Kensington is under contract to purchase two properties, 420 Bloomfield Avenue and 312 Claremont Avenue. The former is the site of the Richfield Regency and the latter is a parking lot just east of Cumberland that is used by the Richfield. 420 Bloomfield Avenue is one of the largest properties in Verona, occupying just under an acre of land. The parking lot on Claremont is 70 feet wide and 266 feet deep, adding close to a half acre to the mix. Both are listed in state property tax records as being owned by V & J Realty Associates LLC of Verona.
The Richfield Regency, which opened in Verona in the early 1960s, continues to operate as an event and wedding banquet hall.

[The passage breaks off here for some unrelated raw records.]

-- ==== Sys2Proof/Machine/Wait.lean ====
section
/-! DEFINITION. `WAIT`: its conditions, their evaluation, and its completion: major 0x3A (R56, R57, R407 to R409). -/

namespace Sys2Proof.Machine

/-! ## Pipes as a condition sees them (R43, R44) -/

/-- The key of a firing's pipe: in a gang launch, each instance has its own copies (R43). -/
def Launch.pipeKey (l : Launch) (c : Ctx) (p : Nat) : Nat := if l.gang then c.wid.toNat * 32 + p else p

/-- The records that a pipe holds, reserved ones included (R407). -/
def Launch.level (l : Launch) (key : Nat) : Nat := (l.records.get key []).length + l.reservedCount.get key 0

/-- A pipe number at or above pipe_count (R419). -/
def Cx.pipeTrap (x : Cx) (p : Nat) : Stop := .raise (x.trap 2 3 x.c.pc (BitVec.ofNat 64 p))

/-! ## Evaluation -/

/-- A comparison of an n-byte word with a value (R407, R408): 0 eq, 1 ne, 2 lt, 3 ge, 4 ltn, 5 gen. -/
def memHolds (op n v b : Nat) : Bool :=
  let v := v % 256 ^ n
  let b := b % 256 ^ n
  match op with
  | 0 => v == b
  | 1 => v != b
  | 2 => decide (signed (8 * n) v < signed (8 * n) b)
  | 3 => decide (signed (8 * n) b ≤ signed (8 * n) v)
  | 4 => decide (v < b)
  | _ => decide (b ≤ v)

/-- Every handle of the launch's producer list names a launch that has completed, or that has created all of its work
firings, each of which has executed `TRIG` or `FIN` (R54).  The list holds none that has completed. -/
def State.producersDone (s : State) (l : Launch) : Bool :=
  !l.dependent || l.producers.all fun h =>
    match s.launchOf (h % 2 ^ 13) (h / 2 ^ 13) with
    | some p => p.admitted && p.made == p.work && p.triggered == p.work
    | none => true

/-- The word that a memory condition reads: what the firing has committed and is still on its way to its home (R158, R409), and
otherwise the home's; `bank` for a counter, which its bank holds (R173). -/
def State.condWord (s : State) (k : Nat) (c : Ctx) (bank : Bool) (home n : Nat) : Nat :=
  let x : Cx := { s := s, who := .slot k, c := c }
  gatherBytes (fun a => (x.onWay a).getD (if bank then s.byteAt a else x.coreByte a)) home n

/-- A condition holds for the firing in a slot (R56, R407 to R409). -/
def State.condHolds (s : State) (k : Nat) (c : Ctx) (w : WaitCond) : Bool :=
  let l := s.launchOf c.launch c.gen
  match w.kind with
  | 1 =>
    let n := if w.size = 0 then 4 else 8
    memHolds w.op n ((w.fixed.map fun f => f.toNat / 256 ^ (w.va % 8)).getD (s.condWord k c false w.home n)) w.value
  | 2 => w.fixed.isSome || decide (s.condWord k c true w.home 8 ≤ s.condWord k c true (w.home + 8) 8)
  | 3 => (l.map fun l => decide (w.value ≤ l.level (l.pipeKey c w.va))).getD false
  | 4 => ((w.fixed.map (·.toNat)).getD (s.condWord k c true (w.home + 0x10) 4)) == 0
  | 5 => (s.coreAt (coreOf k)).evq.any (·.uid == c.uid)
  | 6 => c.notice != 0
  | _ => (l.map s.producersDone).getD true
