/-! ## Continuations and launches -/

/-- `SPAWN` (R48, R412): a record whose counter is zero or below is ready at once, as a release at district scope.
DESIGN CHOICE (178). -/
def execSpawn (a : BitVec 5) (st : State) : Host.Outcome State Fault Refusal :=
  issue {} (.spawn a) (fun _ => true) (fun x => do
    let va := (x.c.sreg a).toNat
    let (p, x) ← x.operand .objects .syncRead va 32 32
    x.raceCheck p 0 va
    let x := ((x.poisonFlag p).marked p).commit
    if x.lineOwed p || x.c.awaits p.key 32 || p.homeAddr.any x.behind then .error x.stay
    else
      let counter := signed 32 (match p with
        | .home pa _ => gatherBytes (fun a => (x.onWay a).getD (x.s.byteAt a)) (pa + 0x10) 4
        | _ => listNat ((List.range 32).map fun i => BitVec.ofNat 8 (x.homeRead p (va + i) 1)) 0x10 4)
      let id := x.s.nextId
      let r : Cont :=
        { id := id, district := districtOf x.core, home := p.key, va := va, launch := x.c.launch, gen := x.c.gen,
          fixed := match p with
            | .zero => some 0
            | .poison => some 0xDEADBEEFDEADBEEF
            | _ => none }
      let x := { x with s := { x.s with conts := x.s.conts ++ [r], nextId := id + 1 } }
      if counter ≤ 0 then .ok (x.closeInterval.done.pendOn (.spawn id) 4) else .ok x.done.put) st

/-- `JOIN` (R413). -/
def execJoin (s : BitVec 4) (a : BitVec 5) (st : State) : Host.Outcome State Fault Refusal :=
  issue {} (.join s a) (fun _ => true) (fun x => do
    let va := (x.c.sreg a).toNat
    let (p, x) ← x.operand .objects .syncBoth va 32 32
    x.raceCheck p 1 va
    .ok ((x.marked p).synchronize.done.pendOn (.join p.key va) s.toNat)) st

/-- `LAUNCH` (R51, R414, R505): the header is checked at issue and read when the release conditions hold; only what names the
pair of destinations waits for the result (R398). -/
def execLaunch (s : BitVec 4) (a d : BitVec 5) (st : State) : Host.Outcome State Fault Refusal :=
  issue {} (.launch s a d) (fun _ => true) (fun x => do
    let va := (x.c.sreg a).toNat
    let (ps, x) ← x.placesAt .syncRead 8 [va, va + 64, va + 120]
    let x ← x.readPlaces ps
    let x := x.synchronize
    let id := x.s.nextId
    let pair := if d = 0 then [] else if d = 31 then [31] else [d.toNat, d.toNat + 1]
    let due := pair.foldl (fun m r => m.insert r id) x.c.regs.due
    let x : Cx := { x with
      s := { x.s with nextId := id + 1 }
      c := { x.c with regs := { x.c.regs with due := due } } }
    .ok (x.done.pendOn (.launch va d.toNat id) s.toNat)) st

/-- `WID` (R39, R415). -/
def execWid (i d : BitVec 5) (st : State) : Host.Outcome State Fault Refusal :=
  issueOn { meets := .beside [d] none } (.wid i d) (fun x =>
    let v := match x.s.launchOf x.c.launch x.c.gen with
      | some l => if i.toNat < l.fields then widField l.widths x.c.wid.toNat i.toNat else 0
      | none => 0
    .ok ({ x with c := x.c.setS d (BitVec.ofNat 64 v) }.next 4)) st

/-! ## Pipes (R416 to R419) -/

/-- A pipe number out of range traps (R419), after what the translation of the instruction's record finds (R469). -/
def Cx.noPipe (x : Cx) (p : Nat) (use : Option Use) (va : Nat) : Stop :=
  match use.map fun u => x.operand .blocks u va 16 16 with
  | some (.error (.miss v a)) => .miss v a
  | some (.error (.raise t)) => if t.cls = 1 then .raise t else x.pipeTrap p
  | _ => x.pipeTrap p

/-- Where a pipe of a launch lies (R43, R76): a home-0 pipe in quad store p mod 2 of its home tile, which for a gang instance is the
instance's tile, and a home-1 pipe in the storage window at its offset; none for one that a recast has taken to tier 4 (R90).  How
its records lie there the manual does not say. DESIGN CHOICE (137). DESIGN CHOICE (159). -/
def State.pipePlace (s : State) (l : Launch) (c : Ctx) (p : Nat) (e : Pipe) : Option Nat :=
  if e.home = 1 then (s.windows.find? (·.asn == l.asn)).map fun w => 0x6000000000000 + w.id * 2 ^ 33 + e.offset
  else if l.away.contains (l.pipeKey c p) then none
  else (l.binds.get? (if l.gang then c.place else p % Nat.max l.tiles 1)).map fun t => quadBase t (p % 2)

/-- The home of a pipe is a page that is being migrated: accesses to it wait (R179). -/
def State.pipeHeld (s : State) (l : Launch) (c : Ctx) (p : Nat) (e : Pipe) : Bool :=
  (s.pipePlace l c p e).any fun a => (List.range (e.recSize * e.depth / 1024 + 1)).any fun i => s.migrating (a + 1024 * i)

Assisted living is not currently a permitted use in Verona in any location. Assisted living facilities provide housing and care to a somewhat independent elderly or disabled population, and their expansion in the last decade means that there are now more of these facilities than there are nursing homes in the U.S. Hillwood Terrace, which is often referred to as Verona’s senior housing, is actually a Section 8 property for low-income households. It does not provide trained attendants or nurses to residents as an assisted living property would.
Kensington Senior Development’s planner and lawyer told the Planning Board that they believed that assisted living is a form of residential usage, which is permitted in the Town Center zone, and they asserted that the creation of an assisted living facility at 420 Bloomfield Avenue could contribute to a walkable downtown in Verona. Since the purpose of the hearing was to explore a zoning change and not review an actual plan, Kensington did not give details on what the facility would be like, other than to say it would have under-building parking and not ground-floor retail. (Before the Richfield was built, there was a supermarket on the site.) Kensington has operated a facility in White Plains, N.Y. for eight years.
The Board of Adjustment meets in the ballroom at the Verona Community Center, beginning at 8 p.m. The meeting agenda is here. The meeting is open to the public.